### DIRECTIONS FOR THIS TASK
The required result is each line of the entries below containing the string "busy".

### EXERCISE INPUT
####################

-- ==== Sys2Proof/Machine/HilbertCodec.lean ====
section
/-! DEFINITION. The Hilbert codec: the constant tables (R89), the per-level transform (R90), encode and decode
(R91, R92), and the element functions of FUNC 3 to 6 (R94 to R97). The tables are the spec's own choice
from general knowledge (93_implementation_defined.md G1), normative for this hardware. -/

namespace Sys2Proof.Machine

/-- An entry of an 8-entry table of 3-bit values (R89). -/
def tableAt (t : List Octant) (v : Octant) : Octant := t.getD v.toNat 0#3

/-- GC, the Gray code (R89). -/
def gc (v : Octant) : Octant := tableAt [0, 1, 3, 2, 6, 7, 5, 4] v

/-- GCINV, the inverse Gray code (R89). -/
def gcInv (v : Octant) : Octant := tableAt [0, 1, 3, 2, 7, 6, 4, 5] v

/-- ENTRY, the entry corner of child `w` (R89). -/
def entryOf (w : Octant) : Octant := tableAt [0, 0, 0, 3, 3, 6, 6, 5] w

/-- DIR, the direction inside child `w` (R89). -/
def dirOf (w : Octant) : Nat := (tableAt [0, 1, 1, 2, 2, 1, 1, 0] w).toNat

/-- `rotr3(v, r)`, with r taken mod 3 (R90). -/
def rotr3 (v : Octant) (r : Nat) : Octant := (v >>> (r % 3)) ||| (v <<< (3 - r % 3))

/-- `rotl3(v, r)`, with r taken mod 3 (R90). -/
def rotl3 (v : Octant) (r : Nat) : Octant := (v <<< (r % 3)) ||| (v >>> (3 - r % 3))

/-- The state of the recursion: the reflection mask and the rotation (R90). -/
structure Orient where
  e : Octant
  d : Nat
deriving DecidableEq, Repr

/-- The recursion starts at e = 0, d = 0 (R90). -/
def Orient.start : Orient := { e := 0#3, d := 0 }

/-- `T(e, d, l)`: reflect by e, then rotate the axes (R90). -/
def Orient.toCurve (o : Orient) (l : Octant) : Octant := rotr3 (l ^^^ o.e) (o.d + 1)

/-- `Tinv(e, d, t)` (R90). -/
def Orient.fromCurve (o : Orient) (t : Octant) : Octant := rotl3 t (o.d + 1) ^^^ o.e

/-- The update after digit `w` (R90). -/
def Orient.next (o : Orient) (w : Octant) : Orient :=
  { e := o.e ^^^ rotl3 (entryOf w) (o.d + 1), d := (o.d + dirOf w + 1) % 3 }

/-- The digits emitted for a list of octants, coarsest level first: the loop body of R91. -/
def encDigits : Orient → List Octant → List Octant
  | _, [] => []
  | o, l :: ls =>
    let w := gcInv (o.toCurve l)
    w :: encDigits (o.next w) ls

/-- The octants named by a list of digits, coarsest level first: the loop body of R92. -/
def decDigits : Orient → List Octant → List Octant
  | _, [] => []
  | o, w :: ws => o.fromCurve (gc w) :: decDigits (o.next w) ws

/-- The levels, 15 down to 0 (R91). -/
def levels : List Nat := (List.range 16).map (15 - ·)

/-- The octant of a cell at level `i`: `{z[i], y[i], x[i]}` (R91). -/
def octantAt (p : Coords) (i : Nat) : Octant := bitsOf 3 fun j => axisBit p j i

/-- The 3-bit group of a key at level `i`: bits [3i+2:3i] (R91, R92). -/
def digitAt (k : Key) (i : Nat) : Octant := k.extractLsb' (3 * i) 3

/-- The key whose level-`i` group is entry `15 - i` of the list (R91). -/
def keyOfDigits (ds : List Octant) : Key :=
  bitsOf 48 fun n => (ds.getD (15 - n / 3) 0#3).getLsbD (n % 3)

/-- The cell whose level-`i` octant is entry `15 - i` of the list (R92). -/
def cellOfOctants (ls : List Octant) : Coords :=
  { x := bitsOf 16 fun i => (ls.getD (15 - i) 0#3).getLsbD 0
    y := bitsOf 16 fun i => (ls.getD (15 - i) 0#3).getLsbD 1
    z := bitsOf 16 fun i => (ls.getD (15 - i) 0#3).getLsbD 2 }

/-- `hilbert_enc` (R91). -/
def hilbertEnc (p : Coords) : Key := keyOfDigits (encDigits .start (levels.map (octantAt p)))

/-- `hilbert_dec` (R92). -/
def hilbertDec (h : Key) : Coords := cellOfOctants (decDigits .start (levels.map (digitAt h)))

/-- `elem(3, 0, w)` (R94). -/
def elemHenc (w : Word) : ElemResult := { outs := [mkKW (hilbertEnc (cwCell w)) .ok], st := .ok }

/-- `elem(4, 0, w)` (R95). -/
def elemHdec (w : Word) : ElemResult := { outs := [mkCW (hilbertDec (kwKey w)) .ok], st := .ok }

/-- `elem(5, 0, w)` (R96). -/
def elemM2h (w : Word) : ElemResult :=
  { outs := [mkKW (hilbertEnc (mortonDec (kwKey w))) .ok], st := .ok }

/-- `elem(6, 0, w)` (R97). -/
def elemH2m (w : Word) : ElemResult :=
  { outs := [mkKW (mortonEnc (hilbertDec (kwKey w))) .ok], st := .ok }

end Sys2Proof.Machine
end

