-- ==== Sys2Proof/Machine/Neighbor.lean ====
section
/-! DEFINITION. Neighbor: the neighbor commands (R109 to R111) and their batch forms (R127 to R129). -/

namespace Sys2Proof.Machine

/-- NBRC: the 14 neighbors of the cell in COORD_IN, as coordinate words (R109). -/
def execNbrc (f : Bool) (s : State) : Host.Outcome State Fault Refusal :=
  .next (scalarCommand (.nbrc f) .nbrc f s)

/-- NBRM: the 14 neighbors of the Morton key in KEY_IN, as Morton key words (R110). -/
def execNbrm (f : Bool) (s : State) : Host.Outcome State Fault Refusal :=
  .next (scalarCommand (.nbrm f) .nbrm f s)

/-- NBRH: the 14 neighbors of the Hilbert key in KEY_IN, as Hilbert key words (R111). -/
def execNbrh (f : Bool) (s : State) : Host.Outcome State Fault Refusal :=
  .next (scalarCommand (.nbrh f) .nbrh f s)

/-- BNBRC: N coordinate words to N elements of 14 coordinate words (R127). -/
def execBnbrc (f a : Bool) (s : State) : Host.Outcome State Fault Refusal :=
  .next (batchCommand (.bnbrc f a) .nbrc f s)

/-- BNBRM: N Morton key words to N elements of 14 Morton key words (R128). -/
def execBnbrm (f a : Bool) (s : State) : Host.Outcome State Fault Refusal :=
  .next (batchCommand (.bnbrm f a) .nbrm f s)

/-- BNBRH: N Hilbert key words to N elements of 14 Hilbert key words (R129). -/
def execBnbrh (f a : Bool) (s : State) : Host.Outcome State Fault Refusal :=
  .next (batchCommand (.bnbrh f a) .nbrh f s)

end Sys2Proof.Machine
end

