/-- R117, R118, R132: in either pass a refused read ends the command with BUS_ERROR at this element, and
nothing else changes. -/
def Obligations.RefusedReadEndsTheBatch : Prop :=
  ∀ (i : Instr) (fn : Func) (f a : Bool) (s : State), batchForm i = some (fn, f, a) →
    s.busy = true → s.abrt = false → s.cursor ≠ s.count.toNat →
    admits s.platform .read (s.srcAddr + BitVec.ofNat 64 (8 * s.cursor)) = false →
    exec i s = .next { s with
      err := .busError, errIndex := BitVec.ofNat 32 s.cursor,
      busy := false, done := true, abrt := false, vphase := false }

/-- R112, R118: a write step of a command with one word per element (BMENC to BPCHK): the element's word is
stored at DST_ADDR + 8i, every other byte is as before, and the element is recorded. -/
def Obligations.BatchWriteStepStoresOneWord : Prop :=
  ∀ (i : Instr) (fn : Func) (f a : Bool) (s : State), batchForm i = some (fn, f, a) →
    fn.isNeighbor = false → Memory.wf s.mem = true →
    s.busy = true → s.abrt = false → s.vphase = false → s.cursor ≠ s.count.toNat →
    admits s.platform .read (s.srcAddr + BitVec.ofNat 64 (8 * s.cursor)) = true →
    admits s.platform .write (s.dstAddr + BitVec.ofNat 64 (8 * s.cursor)) = true →
    let src := s.srcAddr + BitVec.ofNat 64 (8 * s.cursor)
    let dst := s.dstAddr + BitVec.ofNat 64 (8 * s.cursor)
    let r := elem fn f (readWord s.mem src)
    ∃ mem, exec i s = .next (elementRecorded s r.st mem (⟨.write, dst⟩ :: ⟨.read, src⟩ :: s.bus)) ∧
      r.outs = [readWord mem dst] ∧
      ∀ k, (∀ j, j < 8 → k ≠ (dst + BitVec.ofNat 64 j).toNat) → readByte mem k = readByte s.mem k

/-- R112, R118: a write step of BNBRC, BNBRM or BNBRH: the fourteen words are stored at DST_ADDR + 112i + 8j
in ascending order, every other byte is as before, and the element is recorded. -/
def Obligations.BatchWriteStepStoresFourteenWords : Prop :=
  ∀ (i : Instr) (fn : Func) (f a : Bool) (s : State), batchForm i = some (fn, f, a) →
    fn.isNeighbor = true → Memory.wf s.mem = true → s.dstAddr.toNat % 8 = 0 →
    s.busy = true → s.abrt = false → s.vphase = false → s.cursor ≠ s.count.toNat →
    let src := s.srcAddr + BitVec.ofNat 64 (8 * s.cursor)
    let dst : Nat → Word := fun j => s.dstAddr + BitVec.ofNat 64 (112 * s.cursor + 8 * j)
    let r := elem fn f (readWord s.mem src)
    admits s.platform .read src = true →
    (∀ j, j < 14 → admits s.platform .write (dst j) = true) →
    ∃ mem, exec i s = .next (elementRecorded s r.st mem
        (((List.range 14).reverse.map fun j => ⟨.write, dst j⟩) ++ ⟨.read, src⟩ :: s.bus)) ∧
      r.outs = (List.range 14).map (fun j => readWord mem (dst j)) ∧
      ∀ k, (∀ j l, j < 14 → l < 8 → k ≠ (dst j + BitVec.ofNat 64 l).toNat) →
        readByte mem k = readByte s.mem k

/-- R118, R132, R136: where the write of word `j` of the element is refused, words 0 to j−1 are stored, no
other byte changes, and the command ends with BUS_ERROR at this element, not counted in PROGRESS or FAIL_COUNT. -/
def Obligations.RefusedWriteKeepsTheWordsBefore : Prop :=
  ∀ (i : Instr) (fn : Func) (f a : Bool) (s : State) (j : Nat), batchForm i = some (fn, f, a) →
    Memory.wf s.mem = true → s.dstAddr.toNat % 8 = 0 →
    s.busy = true → s.abrt = false → s.vphase = false → s.cursor ≠ s.count.toNat →
    let src := s.srcAddr + BitVec.ofNat 64 (8 * s.cursor)
    let osz := if fn.isNeighbor then 112 else 8
    let dst : Nat → Word := fun j => s.dstAddr + BitVec.ofNat 64 (osz * s.cursor + 8 * j)
    let r := elem fn f (readWord s.mem src)
    8 * j < osz →
    admits s.platform .read src = true →
    (∀ l, l < j → admits s.platform .write (dst l) = true) →
    admits s.platform .write (dst j) = false →
    ∃ mem, exec i s = .next { s with
        mem := mem, bus := ((List.range j).reverse.map fun l => ⟨.write, dst l⟩) ++ ⟨.read, src⟩ :: s.bus,
        err := .busError, errIndex := BitVec.ofNat 32 s.cursor,
        busy := false, done := true, abrt := false, vphase := false } ∧
      (∀ l, l < j → r.outs[l]? = some (readWord mem (dst l))) ∧
      ∀ k, (∀ l m, l < j → m < 8 → k ≠ (dst l + BitVec.ofNat 64 m).toNat) →
        readByte mem k = readByte s.mem k

/-- R81, R112, R118, R119, R149: a batch of N elements with A = 0 whose accesses are all admitted finishes
in N + 1 ENGINE steps; every output word is the element function's word for the input word (the function that
ScalarCommandsFinishInOneEngineStep says a scalar command computes); no byte outside the output range changes; FAIL_COUNT counts the failing elements;
ERR and ERR_INDEX are those of the first one; the operand and result registers keep their values. -/
def Obligations.BatchEqualsScalarElementForElement : Prop :=
  ∀ (i : Instr) (fn : Func) (f : Bool) (s : State), batchForm i = some (fn, f, false) →
    s.busy = false → Memory.wf s.mem = true → batchAccepted fn s → platformAdmits fn s →
    ∃ t u, exec i s = .next t ∧ engineRun i (s.count.toNat + 1) t = .next u ∧
      u.busy = false ∧ u.done = true ∧ u.progress = s.count ∧
      (∀ n, n < s.count.toNat →
        (elem fn f (inputWord s n)).outs =
          (List.range (outSize fn / 8)).map (fun j => outputWord fn u n j)) ∧
      (∀ k, ¬ inOutput fn s k → readByte u.mem k = readByte s.mem k) ∧
      u.failCount.toNat =
        ((List.range s.count.toNat).filter fun n => (elem fn f (inputWord s n)).st ≠ .ok).length ∧
      ((∀ n, n < s.count.toNat → (elem fn f (inputWord s n)).st = .ok) →
        u.err = .ok ∧ u.errIndex = 0xFFFFFFFF#32) ∧
      (∀ n, n < s.count.toNat → (elem fn f (inputWord s n)).st ≠ .ok →
        (∀ m, m < n → (elem fn f (inputWord s m)).st = .ok) →
          u.err = (elem fn f (inputWord s n)).st ∧ u.errIndex.toNat = n) ∧
      u.srcAddr = s.srcAddr ∧ u.dstAddr = s.dstAddr ∧ u.count = s.count ∧
      u.result = s.result ∧ u.nbrMask = s.nbrMask ∧ u.nbr = s.nbr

####################

### RESPONSE AREA
    s.busy = true → s.abrt = false → s.cursor ≠ s.count.toNat →
      busy := false, done := true, abrt := false, vphase := false }
    s.busy = true → s.abrt = false → s.vphase = false → s.cursor ≠ s.count.toNat →
    s.busy = true → s.abrt = false → s.vphase = false → s.cursor ≠ s.count.toNat →
    s.busy = true → s.abrt = false → s.vphase = false → s.cursor ≠ s.count.toNat →
        busy := false, done := true, abrt := false, vphase := false } ∧
    s.busy = false → Memory.wf s.mem = true → batchAccepted fn s → platformAdmits fn s →
      u.busy = false ∧ u.done = true ∧ u.progress = s.count ∧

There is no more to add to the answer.